When the issue of sexual violence arose at Nuremberg after the Second World War, the Prosecutor said simply: “the Tribunal will forgive me if I avoid citing the atrocious details”. With these words, women’s suffering was silenced, obscured and stricken from the historical record. In today’s war-zones, mass rape remains “atrocious”, but it can no longer be dismissed as a “detail”. Today, international criminal law, reflected in the Rome Statute of the International Criminal Court and the jurisprudence of the ad hoc war crimes tribunals, is a vehicle for putting names to history’s most complex horrors; it lifts the “fog of war” to make women’s faces visible; increasing the scope of consequences for any perpetrator to consider.
Thirdly, it affirms the importance of women’s participation in all processes related to ending sexual violence, including through structured access to peace talks. In this respect it once again bolsters Resolution 1325. Whereas this earlier resolution broadly addresses the impact of war on women and their contribution to conflict resolution and sustainable peace, the new resolution focuses on sexual violence specifically. Women’s groups around the globe lobbied hard for both, and these two resolutions must be seen as mutually-reinforcing.
Sexual violence prevention is inseparable from the empowerment of women.
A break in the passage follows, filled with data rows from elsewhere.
/-! putFuses -/

@[simp] theorem State.putFuses_part (s : State) (x : List Fuse) : (s.putFuses x).part = s.part := rfl
@[simp] theorem State.putFuses_time (s : State) (x : List Fuse) : (s.putFuses x).time = s.time := rfl
@[simp] theorem State.putFuses_supply (s : State) (x : List Fuse) : (s.putFuses x).supply = s.supply := rfl
@[simp] theorem State.putFuses_ctl (s : State) (x : List Fuse) : (s.putFuses x).ctl = s.ctl := rfl
@[simp] theorem State.putFuses_regs (s : State) (x : List Fuse) : (s.putFuses x).regs = s.regs := rfl
@[simp] theorem State.putFuses_latches (s : State) (x : List Fuse) : (s.putFuses x).latches = s.latches := rfl
@[simp] theorem State.putFuses_hif (s : State) (x : List Fuse) : (s.putFuses x).hif = s.hif := rfl
@[simp] theorem State.putFuses_evr (s : State) (x : List Fuse) : (s.putFuses x).evr = s.evr := rfl
@[simp] theorem State.putFuses_saf (s : State) (x : List Fuse) : (s.putFuses x).saf = s.saf := rfl
@[simp] theorem State.putFuses_src (s : State) (x : List Fuse) : (s.putFuses x).src = s.src := rfl
@[simp] theorem State.putFuses_sched (s : State) (x : List Fuse) : (s.putFuses x).sched = s.sched := rfl
@[simp] theorem State.putFuses_cal (s : State) (x : List Fuse) : (s.putFuses x).cal = s.cal := rfl
@[simp] theorem State.putFuses_aux (s : State) (x : List Fuse) : (s.putFuses x).aux = s.aux := rfl
@[simp] theorem State.putFuses_blt (s : State) (x : List Fuse) : (s.putFuses x).blt = s.blt := rfl
@[simp] theorem State.putFuses_tmb (s : State) (x : List Fuse) : (s.putFuses x).tmb = s.tmb := rfl
@[simp] theorem State.putFuses_brl (s : State) (x : List Fuse) : (s.putFuses x).brl = s.brl := rfl
@[simp] theorem State.putFuses_mlk (s : State) (x : List Fuse) : (s.putFuses x).mlk = s.mlk := rfl
@[simp] theorem State.putFuses_units (s : State) (x : List Fuse) : (s.putFuses x).units = s.units := rfl
@[simp] theorem State.putFuses_douts (s : State) (x : List Fuse) : (s.putFuses x).douts = s.douts := rfl
@[simp] theorem State.putFuses_blanks (s : State) (x : List Fuse) : (s.putFuses x).blanks = s.blanks := rfl
@[simp] theorem State.putFuses_streams (s : State) (x : List Fuse) : (s.putFuses x).streams = s.streams := rfl
@[simp] theorem State.putFuses_capRecs (s : State) (x : List Fuse) : (s.putFuses x).capRecs = s.capRecs := rfl
@[simp] theorem State.putFuses_cores (s : State) (x : List Fuse) : (s.putFuses x).cores = s.cores := rfl
@[simp] theorem State.putFuses_fuses (s : State) (x : List Fuse) : (s.putFuses x).fuses = x := rfl
@[simp] theorem State.putFuses_marchDefault (s : State) (x : List Fuse) : (s.putFuses x).marchDefault = s.marchDefault := rfl
@[simp] theorem State.putFuses_marchMode (s : State) (x : List Fuse) : (s.putFuses x).marchMode = s.marchMode := rfl
@[simp] theorem State.putFuses_burn (s : State) (x : List Fuse) : (s.putFuses x).burn = s.burn := rfl
@[simp] theorem State.putFuses_dram (s : State) (x : List Fuse) : (s.putFuses x).dram = s.dram := rfl
@[simp] theorem State.putFuses_dmc (s : State) (x : List Fuse) : (s.putFuses x).dmc = s.dmc := rfl
@[simp] theorem State.putFuses_flash (s : State) (x : List Fuse) : (s.putFuses x).flash = s.flash := rfl
@[simp] theorem State.putFuses_qspi (s : State) (x : List Fuse) : (s.putFuses x).qspi = s.qspi := rfl
@[simp] theorem State.putFuses_factoryTrim (s : State) (x : List Fuse) : (s.putFuses x).factoryTrim = s.factoryTrim := rfl
@[simp] theorem State.putFuses_rdData (s : State) (x : List Fuse) : (s.putFuses x).rdData = s.rdData := rfl
@[simp] theorem State.putFuses_rdData2 (s : State) (x : List Fuse) : (s.putFuses x).rdData2 = s.rdData2 := rfl
@[simp] theorem State.putFuses_sent (s : State) (x : List Fuse) : (s.putFuses x).sent = s.sent := rfl
@[simp] theorem State.putFuses_freeCtr (s : State) (x : List Fuse) : (s.putFuses x).freeCtr = s.freeCtr := rfl
@[simp] theorem State.putFuses_pending (s : State) (x : List Fuse) : (s.putFuses x).pending = s.pending := rfl

/-! putMarchMode -/

@[simp] theorem State.putMarchMode_part (s : State) (x : Bool) : (s.putMarchMode x).part = s.part := rfl
@[simp] theorem State.putMarchMode_time (s : State) (x : Bool) : (s.putMarchMode x).time = s.time := rfl
@[simp] theorem State.putMarchMode_supply (s : State) (x : Bool) : (s.putMarchMode x).supply = s.supply := rfl
@[simp] theorem State.putMarchMode_ctl (s : State) (x : Bool) : (s.putMarchMode x).ctl = s.ctl := rfl
@[simp] theorem State.putMarchMode_regs (s : State) (x : Bool) : (s.putMarchMode x).regs = s.regs := rfl
@[simp] theorem State.putMarchMode_latches (s : State) (x : Bool) : (s.putMarchMode x).latches = s.latches := rfl
@[simp] theorem State.putMarchMode_hif (s : State) (x : Bool) : (s.putMarchMode x).hif = s.hif := rfl
@[simp] theorem State.putMarchMode_evr (s : State) (x : Bool) : (s.putMarchMode x).evr = s.evr := rfl
@[simp] theorem State.putMarchMode_saf (s : State) (x : Bool) : (s.putMarchMode x).saf = s.saf := rfl
@[simp] theorem State.putMarchMode_src (s : State) (x : Bool) : (s.putMarchMode x).src = s.src := rfl
@[simp] theorem State.putMarchMode_sched (s : State) (x : Bool) : (s.putMarchMode x).sched = s.sched := rfl
@[simp] theorem State.putMarchMode_cal (s : State) (x : Bool) : (s.putMarchMode x).cal = s.cal := rfl
@[simp] theorem State.putMarchMode_aux (s : State) (x : Bool) : (s.putMarchMode x).aux = s.aux := rfl
@[simp] theorem State.putMarchMode_blt (s : State) (x : Bool) : (s.putMarchMode x).blt = s.blt := rfl
@[simp] theorem State.putMarchMode_tmb (s : State) (x : Bool) : (s.putMarchMode x).tmb = s.tmb := rfl
@[simp] theorem State.putMarchMode_brl (s : State) (x : Bool) : (s.putMarchMode x).brl = s.brl := rfl
@[simp] theorem State.putMarchMode_mlk (s : State) (x : Bool) : (s.putMarchMode x).mlk = s.mlk := rfl
@[simp] theorem State.putMarchMode_units (s : State) (x : Bool) : (s.putMarchMode x).units = s.units := rfl
@[simp] theorem State.putMarchMode_douts (s : State) (x : Bool) : (s.putMarchMode x).douts = s.douts := rfl
@[simp] theorem State.putMarchMode_blanks (s : State) (x : Bool) : (s.putMarchMode x).blanks = s.blanks := rfl
@[simp] theorem State.putMarchMode_streams (s : State) (x : Bool) : (s.putMarchMode x).streams = s.streams := rfl
@[simp] theorem State.putMarchMode_capRecs (s : State) (x : Bool) : (s.putMarchMode x).capRecs = s.capRecs := rfl
@[simp] theorem State.putMarchMode_cores (s : State) (x : Bool) : (s.putMarchMode x).cores = s.cores := rfl
@[simp] theorem State.putMarchMode_fuses (s : State) (x : Bool) : (s.putMarchMode x).fuses = s.fuses := rfl
@[simp] theorem State.putMarchMode_marchDefault (s : State) (x : Bool) : (s.putMarchMode x).marchDefault = s.marchDefault := rfl
@[simp] theorem State.putMarchMode_marchMode (s : State) (x : Bool) : (s.putMarchMode x).marchMode = x := rfl
@[simp] theorem State.putMarchMode_burn (s : State) (x : Bool) : (s.putMarchMode x).burn = s.burn := rfl
@[simp] theorem State.putMarchMode_dram (s : State) (x : Bool) : (s.putMarchMode x).dram = s.dram := rfl
@[simp] theorem State.putMarchMode_dmc (s : State) (x : Bool) : (s.putMarchMode x).dmc = s.dmc := rfl
@[simp] theorem State.putMarchMode_flash (s : State) (x : Bool) : (s.putMarchMode x).flash = s.flash := rfl
@[simp] theorem State.putMarchMode_qspi (s : State) (x : Bool) : (s.putMarchMode x).qspi = s.qspi := rfl
@[simp] theorem State.putMarchMode_factoryTrim (s : State) (x : Bool) : (s.putMarchMode x).factoryTrim = s.factoryTrim := rfl
@[simp] theorem State.putMarchMode_rdData (s : State) (x : Bool) : (s.putMarchMode x).rdData = s.rdData := rfl
@[simp] theorem State.putMarchMode_rdData2 (s : State) (x : Bool) : (s.putMarchMode x).rdData2 = s.rdData2 := rfl
@[simp] theorem State.putMarchMode_sent (s : State) (x : Bool) : (s.putMarchMode x).sent = s.sent := rfl
@[simp] theorem State.putMarchMode_freeCtr (s : State) (x : Bool) : (s.putMarchMode x).freeCtr = s.freeCtr := rfl
@[simp] theorem State.putMarchMode_pending (s : State) (x : Bool) : (s.putMarchMode x).pending = s.pending := rfl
This is equally true in situations of natural disaster. When society crumbles, as in the wake of the 2004 Indian Ocean tsunami or the recent cyclone in Myanmar, those least empowered suffer most. But the word “woman” is not synonymous with “victim”. For the UN, an integral element of what it means to “build back better” is building back women’s confidence, competence and credibility to participate in public life. Resolution 1820 makes clear that women must be at the forefront of all efforts taken on their behalf. Peace agreements represent “windows of opportunity” for inclusive reforms. But, as one woman activist from Burundi told the UN Peacebuilding Commission in March: “we don’t need a window through which to view a better future; we need a door through which to enter it”.
Finally, the resolution requests the Secretary-General to provide a comprehensive report on implementation and to devise a lasting solution for improving the flow of information on sexual violence to the Security Council. This is tremendously important. Improving the quality of data, reporting and trend analysis ends the self-perpetuating myth that sexual violence in conflict didn’t happen, because it didn’t feature in anyone’s reports. Better data on prevalence, patterns and the profile of perpetrators will be able to inform better responses at country level.
So, what now?
Any resolution is only as good as its follow-up. Indeed, women’s NGOs are already asking – quietly and not so quietly – this time, will the United Nations walk its talk? In a letter to the Council dated 12th June, a coalition of 71 Congolese women’s groups signaled the significance of this development: “…while we applaud your recent condemnation of the sexual violence we suffer, and your actions in that regard, we remind you that we have suffered for decades without any notable action on your part. You must ensure that this situation will never repeat itself in the Congo or elsewhere.”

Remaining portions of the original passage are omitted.